Di UKS hanya terdapat tiga pasien. Salah satunya adalah Zoya. Sehingga Rafa hanya sebentar mengedarkan pandangan ke seluruh penjuru UKS. Kemudian dia dengan mudah menemukan posisi Zoya. Langkahnya agak berat, mungkin karena dirinya merasa dihadang oleh dua wanita dengan tatapan tajam ke arahnya.


RAFA
Oh hei... Gue mau jenguk Zoya. (Grogi. Mulai keringatan. Tersenyum paksa)


SELIN
Kenapa lu? Takut kita laporin ke guru ya?


RAFA
Oh engga gitu. Gue mau lihat kondisi Zoya. Kalau mau pulang, sini gue antar.


ZOYA (V.O)
Oh iya. Ini yang sering dibicarain sama anak-anak tiap selesai rapat. Panggilannya Rafa, ya 'kan?


SELIN
Gak usah. Ada gue sama Fina yang jagain Zoya. Lu balik kelas aja sana!


RAFA (V.O)
Lah? Kok gue malah diusir sih?


FINA
Eh itu apa? (Telunjuk dan kedua netranya sama-sama menunjuk ke tas plastik yang dibawa oleh Rafa)


RAFA
Ah iya hampir lupa. Ini buat Zoya. Buat makan siang. Terus nanti, Zoya mau izin gak hadir rapat?


SELIN
(Kepalanya spontan menoleh ke arah Zoya) Rapat OSIS? Iya, Zoy? Nanti kamu ada rapat?


ZOYA
Iya. Nanti aku hubungi ketuanya. Tenang aja.


RAFA
Kalau gitu, gue cabut ya. Bentar lagi bel masuk. Bye.

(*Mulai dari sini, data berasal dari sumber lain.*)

/-- For StoreRegistersWritesInOrder, LoadRegistersReadsInOrder and StoreThenLoadRoundTrip. -/
theorem witness_registers_at_the_bounds : (0 : Reg) ≤ 0 ∧ (0xF : Reg) ≤ 0xF ∧ (0xE : Reg) < 0xF := by decide

/-- The state of G6: a sprite row of eight dots over dot 3. -/
def spriteState : State := (State.reset.setI 0x300).setMem (State.reset.mem.write 0x300 0xFF)

theorem witness_DrawInvertsTheDotsUnderTheSprite :
    spriteState.lands 0 0 1 3 ∧ ¬ spriteState.lands 0 0 1 8 ∧ (lit spriteState [3]).disp.getLsbD 3 = true ∧
    (∀ k < 2048, ¬ spriteState.lands 0 0 0 k) ∧ (State.reset.setReg 1 0x3F |>.setReg 2 0x1F).lands 1 2 15 2047 := by
  refine ⟨⟨0, by decide, 3, by decide, by decide, by decide⟩, ?_, by decide +kernel, ?_,
    ⟨0, by decide, 0, by decide, by decide, by decide⟩⟩
  · rintro ⟨r, hr, c, hc, -, hk⟩
    have h0 : (spriteState.reg 0).toNat = 0 := by decide
    rw [h0] at hk
    omega
  · rintro k - ⟨r, hr, -⟩
    omega

theorem witness_DrawTwiceRestoresTheDisplay : (15 : Nat) ≤ 15 ∧ (0xE : Reg) ≠ VF ∧ (0 : Reg) ≠ VF := by decide

theorem witness_FramebufferShowsEveryDot :
    (State.reset.setFrameLeft (some [])).presentNext ∧ ¬ (placed 0x00E0).presentNext ∧ ¬ (placed 0x00E0).resetNext ∧
    (after (placed 0x00E0) State.sp).isSome = true :=
  ⟨rfl, (fun h => nomatch h), (fun ⟨_, _, _, h⟩ => nomatch h), by decide⟩

theorem witness_KeysMayChangeBetweenAnyTwoSteps :
    State.reset.frameLeft = none ∧ (State.reset.setSchedule [.keys (keysDown [1])]).schedule = .keys (keysDown [1]) :: [] ∧
    (State.reset.setFrameLeft (some [some (keysDown [1]), none])).frameLeft = some (some (keysDown [1]) :: [none]) :=
  ⟨rfl, rfl, rfl⟩

theorem witness_RandomIsMaskedAndFresh :
    ({ State.reset with randomIn := [0xA7, 0] } : State).randomIn = 0xA7 :: [0] ∧ State.reset.randomIn = [] := ⟨rfl, rfl⟩

theorem witness_RandomReachesEveryMaskedByte : (0x05 : Byte) &&& 0x0F = 0x05 ∧ ¬ (0x15 : Byte) &&& 0x0F = 0x15 := by decide

theorem witness_TickCountsBothTimersDown :
    (State.reset.setSchedule [.tick, .step]).schedule = .tick :: [.step] ∧ (State.reset.setSchedule [.tick, .step]).tickAcc = 0 ∧
    (State.reset.setSchedule [.tick, .step]).frameLeft = none := ⟨rfl, rfl, rfl⟩

/-- For ElapsedTimeMakesWholeTicks, ElapsedTimesAddUp, FrameIsItsScheduledSteps and LatchedFrameOnlyTicks. -/
theorem witness_elapsed_times :
    (0 : Rat) ≤ State.reset.tickAcc ∧ (0 : Rat) ≤ 0 ∧ (0 : Rat) ≤ 1 / 60 ∧ latched.fault ≠ none ∧ latched.frameLeft = none ∧
    (∀ k, noKeyChange.get k = none) := by decide +kernel

theorem witness_ResetSetsEveryPieceOfState :
    (State.reset.setSchedule [.reset (List.replicate 3584 1)]).schedule = .reset (List.replicate 3584 1) :: [] ∧
    State.reset.frameLeft = none ∧ (List.replicate 3584 (1 : Byte)).length ≤ 3584 ∧
    3584 < (List.replicate 3585 (1 : Byte)).length :=
  ⟨rfl, rfl, by rw [List.length_replicate], by rw [List.length_replicate]; decide⟩

/-- The last place the stack may stand, and the first it may not. -/
theorem witness_ResetMeetsTheInvariant : Params.legal ⟨0xFE0, 0x01, 0xFF⟩ ∧ ¬ Params.legal ⟨0xFE1, 0x01, 0xFF⟩ := by decide

/-- For EveryStepKeepsTheInvariant: a state that is not the reset state, and a step of it. -/
theorem witness_EveryStepKeepsTheInvariant :
    (((placed 0x2300).setTickAcc (1 / 61)).setFrameLeft (some [none])).Inv ∧
    (after (((placed 0x2300).setTickAcc (1 / 61)).setFrameLeft (some [none])) State.sp).isSome = true :=
  ⟨⟨by decide, by decide +kernel, by decide +kernel, fun _ h => by cases h; decide, by decide⟩, by decide⟩

end Sys2Proof.Tests
end

/-! PROOFS: the skips, spec/40_control_transfer.md R73 and R79. The step lemmas of Sys2Proof/Laws/Step.lean reduce a step to
`exec`; the lemmas here say what a skip does, which words it is decoded from, and that no byte beside the fetched word matters. -/

namespace Sys2Proof.Machine

/-! ## Words by their fields -/

/-- The word of R53's format XB, as a number and as a concatenation of its fields. -/
theorem wordAXNN_eq_formatXB (a : BitVec 4) (x : Reg) (nn : Byte) : wordAXNN a.toNat x nn.toNat = formatXB a x nn := by
  apply BitVec.eq_of_toNat_eq
  rw [toNat_formatXB, wordAXNN, BitVec.toNat_ofNat]
  omega

/-- `3xnn` is the immediate skip-if-equal (R56 row 5). -/
theorem decodeWord_formatXB_3 (x : Reg) (nn : Byte) : decodeWord (formatXB 0x3 x nn) = some (.seImm x nn) := by
  simp [decodeWord]

/-! ## What a write of `pc` and a skip do -/

/-- A write of `pc` changes nothing else (R14). -/
theorem sameBut_setPc (s : State) (a : Addr) : s.SameBut (s.setPc a) [.pc] := by
  simp [State.SameBut]
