-- ==== Sys2Proof/Machine/State.lean ====
section
/-! DEFINITION. The state of the module, as plain data, and its value after reset. -/
namespace Sys2Proof.Machine

/-- Why the machine stops: a command names a unit the module does not have. Raised by the check each
command makes of its unit number, before anything changes. Safe: no claim about a next state is made. -/
inductive Fault where
  /-- Raised by commands that name a logical cell above 8,191 (R2). Safe: the machine stops. -/
  | noSuchCell (n : Nat)
  /-- Raised by commands that name a cluster above 127 (R2). Safe: the machine stops. -/
  | noSuchCluster (n : Nat)
  /-- Raised by commands that name a port above 47 (R2). Safe: the machine stops. -/
  | noSuchPort (n : Nat)
  /-- Raised by commands that name a receptacle above 3 (R10). Safe: the machine stops. -/
  | noSuchReceptacle (n : Nat)
  /-- Raised by commands that name a stack above 11 (R2). Safe: the machine stops. -/
  | noSuchStack (n : Nat)
  /-- Raised by commands that name a Tannery stream above 63 (R363). Safe: the machine stops. -/
  | noSuchStream (n : Nat)
  /-- Raised by commands that name a sync object above 131,071 (R55). Safe: the machine stops. -/
  | noSuchObject (n : Nat)
  /-- Raised by commands that name a context above 1,023 (R400). Safe: the machine stops. -/
  | noSuchContext (n : Nat)
  deriving DecidableEq, Repr

/-- Why a command has no meaning. -/
inductive Refusal where
  /-- Raised by a dispatch arm whose command has no meaning yet. Safe: the machine stops. -/
  | notModelled (mnemonic : String)
  deriving DecidableEq, Repr

/-! ## The cell -/

/-- How far a handed-out descriptor has come. -/
inductive Stage where
  /-- In its unit's queue. -/
  | queued
  /-- A matrix descriptor whose preload has been written (R112). -/
  | preloaded
  /-- A stream descriptor that issues transfers. -/
  | running
  /-- Waits on a sync object. -/
  | waiting
  /-- A matrix descriptor whose tile is in the drain queue (R113). -/
  | draining
  /-- All its work is finished; it has not retired yet. -/
  | done
  /-- A persistent stream that has retired and stays armed (R288). -/
  | armed
  deriving DecidableEq, Repr

/-- A handed-out descriptor (R159). -/
structure Item where
  /-- First list slot. -/
  slot : Nat
  /-- The descriptor's bits after patching (R137); of a REARM, the MOVE it makes (R289). -/
  word : Nat
  rearm : Bool
  stage : Stage
  /-- Stream descriptors: transfers issued so far (R276). -/
  issued : Nat
  /-- Stream descriptors: transfers landed so far. -/
  landed : Nat
  /-- The home node's answer to a wait: the state word at release (R57). -/
  reply : Option Nat
  deriving DecidableEq, Repr

/-- R549: what a request of a cell carries: its cluster, the cluster's generation, the cell's. -/
structure ReqGen where
  block : Nat
  gen : Nat
  cellGen : Nat
  deriving DecidableEq, Repr

/-- An outstanding transfer of a stream engine (R276). -/
structure Xfer where
  id : Nat
  /-- The piece that issued it (R291). -/
  piece : Nat
  queue : Nat
  /-- First list slot of its descriptor. -/
  slot : Nat
  /-- Does it end in another place than the issuing cell's scratchpad? -/
  store : Bool
  /-- What it writes: first address of each run, bytes, poison. -/
  writes : List (Nat × List Byte × Bool)
  /-- The runs that it reads (R310), and whether one missed in a cache partition (R312). -/
  loads : List (Nat × Nat)
  miss : Bool
  /-- What serves its load, where that may be fenced: another cell, or 8192 + b for the Harness node of cluster b (R301). -/
  server : Option Nat
  /-- The other cell whose scratchpad it stores to. -/
  target : Option Nat
  /-- The generation, at issue, of the block that answers it (R549). -/
  gen : Nat
  /-- The generations its cell sent it under (R549). -/
  own : ReqGen
  /-- Completed by a fence of its server; its reply is still to come (R550). -/
  dropped : Bool
  deriving DecidableEq, Repr

/-- One accumulator entry (R83, R85): words and poison bit. -/
structure AccEntry where
  p : Lined
  poison : Bool
  deriving DecidableEq, Repr

/-- R106: a span that is not FREE. -/
inductive Span where
  | opened
  | draining
  deriving DecidableEq, Repr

Rafa segera pergi setelah berpamitan tanpa ada yang merespon. Mereka bertiga malah mengerucutkan bibir karena masih sebal dengan kejadian tadi pagi.

FX: bel berbunyi.

Fina dan Selin terpaksa melangkah pergi dan meninggalkan Zoya lagi di UKS. Setelah itu, Zoya membuka pemberian Rafa karena rasa penasaran. Isinya adalah bubur ayam lengkap dengan suwiran ayam dan kerupuknya. Lalu dia segera melahap bubur hangat itu dengan senyuman.


CUT TO:

3. INT. RUMAH ZOYA - SIANG

Zoya berjalan bersama ayah memasuki ruang keluarga. Mereka disambut oleh ibu. Wajah ibu memperlihatkan ekspresi khawatir persis seperti ayah. Hati orang tua mana yang tak sedih melihat anak sulungnya terluka? Tentunya mereka khawatir.


MAMA MIA
Astagfirullah. Kamu kenapa sih, Zoy? (Kedua tangan beliau menyentuh wajah Zoya)


PAPA WIDAD
Tuh, Zoya kena pukul bola sama anak nakal di sekolahnya, Ma. (Tangan beliau bergerak meletakkan tas beserta jas di atas sofa. Kemudian beliau duduk di sofa). Terus Zoya malah gak mau laporin ke gurunya. Katanya pipinya udah sembuh. 


MAMA MIA
Loh kenapa? Malah harusnya dilaporin. Biar mereka dihukum. Terus biar mereka lebih hati-hati main bolanya, Nak. Pipimu loh, masih merah. Masih sakit, 'kan?


ZOYA
(Mengangguk. Memutuskan untuk menghentikan pembicaraan) Aku mau ke kamar. Mau ganti baju, Ma.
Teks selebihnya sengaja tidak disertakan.